His analysis doesn’t work in a world where information itself is the commodity and people’s presentation of self (see his comments of Goffman in the second post) are increasing the product of the information in large databases controlled by corporations and governments. There’s much more at stake than “embarrassing or discreditable” things. It’s about how much control individuals have over how they are labelled and perceived by others, represented and misrepresented by others.

Thoth December 7, 2014 6:21 PM

@Figureitout
Cryptography is just one sub-branch of defensive computing. If you want defense in depth, I always say that cryptography is the last line of defense whereby the first line of defense must be done well for the last line to work well. Cryptography is used as a last line because enemies have breached your front door, walked to your data, gathered your data and is about to read them. If you did not do the previous defenses like tamper detection and active defensive measures properly, the encrypted data is kind of pointless. While the enemy is attacking, they might have gathered some careless information or even crypto keys and that’s pretty much game over for the encrypted data.

It is best that the last line (crypto) is never crossed or used because the usage of crypto means all your doors have already been breached and you have pretty much oping the crypto keys, the ciphers, data … they don’t go wrong and fully bring you down.
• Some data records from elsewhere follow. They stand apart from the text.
/-- HLT_XING_LAST names a FIFO with a kind, its counter advances and its event is raised. -/
def State.fifoFault (s : State) (b n kind : Nat) (counter : Fld) (source : Nat) : State :=
  let s := ((s.put Fl.HLT_XING_LAST_BLOCK b).put Fl.HLT_XING_LAST_FIFO n).put Fl.HLT_XING_LAST_KIND kind
  (s.bump counter).raise source (le 1 b ++ le 1 n)

/-- FIFO_PUSH: `full` is what the producer's FULL reads; it never reads 0 wrongly (R534, R535). -/
def fifoPushEffect (block : Fin 22) (fifo : Byte) (full : Bool) (entry : Octets) (last : Bool) (s : State) : State :=
  let b := block.val
  let n := fifo.toNat
  let x := s.fifo b n
  if x.cut then s.setFifo b n { x with cut := !last }
  else if full || decide (fifoDepth b n ≤ x.entries.length + x.partly.length) then
    s.fifoFault b n 1 Fl.HLT_OVERRUN_COUNT_COUNT 601
  else if last then
    s.setFifo b n { x with entries := x.entries ++ (x.partly.map fun e => (e, false)) ++ [(entry, true)], partly := [] }
  else s.setFifo b n { x with partly := x.partly ++ [entry] }

/-- FIFO_POP: `empty` is what the consumer's EMPTY reads; it never reads 0 wrongly. -/
def fifoPopEffect (block : Fin 22) (fifo : Byte) (empty : Bool) (s : State) : State :=
  let b := block.val
  let n := fifo.toNat
  let x := s.fifo b n
  if empty || x.entries.isEmpty then s.fifoFault b n 2 Fl.HLT_UNDERRUN_COUNT_COUNT 602
  else s.setFifo b n { x with entries := x.entries.drop 1 }

/-- FIFO_DROP: the read pointer moves past the last entry of the item that is read (R538). -/
def fifoDropEffect (block : Fin 22) (fifo : Byte) (s : State) : State :=
  let x := s.fifo block.val fifo.toNat
  s.setFifo block.val fifo.toNat { x with entries := (x.entries.dropWhile fun e => !e.2).drop 1 }

/-- FIFO_FLUSH: committed items are discarded, and the rest of an item being written is discarded uncommitted (R539). -/
def fifoFlushEffect (block : Fin 22) (fifo : Byte) (s : State) : State :=
  let b := block.val
  let n := fifo.toNat
  let x := s.fifo b n
  let s := s.setFifo b n { entries := [], partly := [], cut := x.cut || !x.partly.isEmpty }
  if x.partly.isEmpty then s else s.fifoFault b n 3 Fl.HLT_FLUSH_PARTIAL_COUNT_COUNT 603

/-! ### Crossings held in reset (R542) -/

/-- A live-side access fails: counted, and reported at most once per second. -/
def State.xingError (s : State) (b : Nat) : State :=
  let s := s.bump Fl.HLT_XING_ERR_COUNT_COUNT
  if s.hlt.xingSecond = s.second + 1 then s
  else ({ s with hlt := { s.hlt with xingSecond := s.second + 1 } }).raise 604 (le 1 b)

/-- CROSSING_RESET: both sides of the crossings of a block are reset together, and the accesses made meanwhile fail. -/
def crossingResetEffect (block : Fin 22) (accesses : List LiveAccess) (s : State) : State :=
  let s := { s with hlt := { s.hlt with fifos := s.hlt.fifos.filter fun p => p.1 / 256 != block.val } }
  accesses.foldl (fun s a =>
    let s := match a with | .hostRead f x => s.emit (.readAbort f.val x.toNat) | .hostWrite _ _ _ => s | .transfer => s
    s.xingError block.val) s

def execWindowFetchDone (func : Fin 4) (s : State) : Answer := .next (windowFetchDoneEffect func s)
def execEventClear (c : Cmd) (upTo : BitVec 64) (s : State) : Answer :=
  .next (s.writeCommand 0x58 c (le 8 upTo.toNat) [] (decide (2 ^ 48 ≤ upTo.toNat) || c.len != 0) (eventClearEffect c upTo))
def execTemperatureRead (readings : List Int) (s : State) : Answer := .next (temperatureReadEffect readings s)
def execOtpSupplySettled (s : State) : Answer := .next (otpSupplySettledEffect s)
def execProcessMonitor (counts : List Nat) (s : State) : Answer := .next (processMonitorEffect counts s)
def execFifoPush (block : Fin 22) (fifo : Byte) (full : Bool) (entry : Octets) (last : Bool) (s : State) : Answer :=
  .next (fifoPushEffect block fifo full entry last s)
def execFifoPop (block : Fin 22) (fifo : Byte) (empty : Bool) (s : State) : Answer := .next (fifoPopEffect block fifo empty s)
def execFifoDrop (block : Fin 22) (fifo : Byte) (s : State) : Answer := .next (fifoDropEffect block fifo s)
def execFifoFlush (block : Fin 22) (fifo : Byte) (s : State) : Answer := .next (fifoFlushEffect block fifo s)
def execCrossingReset (block : Fin 22) (accesses : List LiveAccess) (s : State) : Answer :=
  .next (crossingResetEffect block accesses s)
If a cryptographer says his crypto is really good, just go for his hardware, hunt down the people around him or tie him up and torture him if possible (Gitmo). Either way he’s gonna break if he relies on just his nice crypto algo.

Using geographic advantages, legal advantages, machine advantages, logic / software advantages, human and machine process control … that’s how high assurance security are designed.

AlanS December 7, 2014 7:14 PM

@Oyez

“…childlike trust of government repression with a conviction that government can’t provide anything that human beings actually want.”

That’s the liberal theory of society in a nutshell. See earlier post here. The role of government is to protect the conditions under which the market is possible. Richard Posner and Milton Friedman, economic freedom and punishment, the two sides of a coin. If there is a twist compared to earlier liberal thinkers, it is that the private economic realm increasingly cannibalizes government, allowing the market to emerge as a totalizing ideology.

After Foucault wrote Discipline and Punish he went on lecture about the rise of liberalism from the Physiocrats through to the Chicago School, including Posner’s ‘colleague in crime’, Gary Becker. His focus was on the emergence of techniques of power, and associated forms of surveillance, that are much more extensive and sophisticated than the ones described in D&P (this connects to post above about privacy).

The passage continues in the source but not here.